* [ACTIVITY]:
Taking the listing below, restate word for word each line from the line with "itself (R107). -/" to the line with "abbrev Memory := List (Nat × Word)", ends included, and stop there.

[LISTED RECORDS Boundary: Start]

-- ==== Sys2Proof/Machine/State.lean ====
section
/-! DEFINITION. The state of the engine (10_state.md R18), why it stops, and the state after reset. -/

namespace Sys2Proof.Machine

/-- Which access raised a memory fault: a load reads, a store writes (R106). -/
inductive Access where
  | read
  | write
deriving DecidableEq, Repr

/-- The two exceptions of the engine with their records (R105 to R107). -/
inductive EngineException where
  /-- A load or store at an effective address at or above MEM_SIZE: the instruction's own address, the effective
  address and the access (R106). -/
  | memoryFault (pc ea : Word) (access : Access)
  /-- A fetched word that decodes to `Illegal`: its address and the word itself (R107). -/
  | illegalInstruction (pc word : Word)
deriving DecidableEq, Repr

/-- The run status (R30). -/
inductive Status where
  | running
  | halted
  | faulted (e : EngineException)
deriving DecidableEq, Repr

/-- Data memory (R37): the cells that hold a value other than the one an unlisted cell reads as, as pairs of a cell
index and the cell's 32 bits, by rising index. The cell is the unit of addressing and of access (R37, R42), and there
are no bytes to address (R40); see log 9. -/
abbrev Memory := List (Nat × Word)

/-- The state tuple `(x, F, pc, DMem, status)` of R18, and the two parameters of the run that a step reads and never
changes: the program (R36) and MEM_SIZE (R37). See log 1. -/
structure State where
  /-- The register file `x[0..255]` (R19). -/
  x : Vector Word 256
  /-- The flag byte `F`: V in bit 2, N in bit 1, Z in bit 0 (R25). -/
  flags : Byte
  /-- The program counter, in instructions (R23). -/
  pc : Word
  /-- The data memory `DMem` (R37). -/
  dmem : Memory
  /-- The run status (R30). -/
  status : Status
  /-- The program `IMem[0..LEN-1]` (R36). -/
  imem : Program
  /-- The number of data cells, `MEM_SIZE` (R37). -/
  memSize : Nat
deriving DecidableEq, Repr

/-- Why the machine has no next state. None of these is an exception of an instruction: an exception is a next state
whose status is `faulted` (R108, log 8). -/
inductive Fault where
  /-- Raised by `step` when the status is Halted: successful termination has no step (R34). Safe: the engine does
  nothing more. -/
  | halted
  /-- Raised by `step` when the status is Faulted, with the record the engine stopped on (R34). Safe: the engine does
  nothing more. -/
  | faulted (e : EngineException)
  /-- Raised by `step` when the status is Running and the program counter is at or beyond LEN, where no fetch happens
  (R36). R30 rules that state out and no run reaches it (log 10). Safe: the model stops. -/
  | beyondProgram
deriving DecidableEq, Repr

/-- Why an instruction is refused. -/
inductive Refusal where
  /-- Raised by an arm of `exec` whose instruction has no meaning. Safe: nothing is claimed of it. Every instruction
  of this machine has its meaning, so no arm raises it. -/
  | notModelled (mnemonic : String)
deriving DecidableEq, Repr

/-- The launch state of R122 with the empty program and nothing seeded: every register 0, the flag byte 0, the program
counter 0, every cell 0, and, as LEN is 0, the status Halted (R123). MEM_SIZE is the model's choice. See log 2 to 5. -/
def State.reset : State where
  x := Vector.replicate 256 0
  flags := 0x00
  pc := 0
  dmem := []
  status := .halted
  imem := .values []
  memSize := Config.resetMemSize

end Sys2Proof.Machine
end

[LISTED RECORDS Boundary: End]

* [ANSWER TO THE PROBLEM]:
  /-- A fetched word that decodes to `Illegal`: its address and the word itself (R107). -/
  | illegalInstruction (pc word : Word)
deriving DecidableEq, Repr

/-- The run status (R30). -/
inductive Status where
  | running
  | halted
  | faulted (e : EngineException)
deriving DecidableEq, Repr

/-- Data memory (R37): the cells that hold a value other than the one an unlisted cell reads as, as pairs of a cell
index and the cell's 32 bits, by rising index. The cell is the unit of addressing and of access (R37, R42), and there
are no bytes to address (R40); see log 9. -/
abbrev Memory := List (Nat × Word)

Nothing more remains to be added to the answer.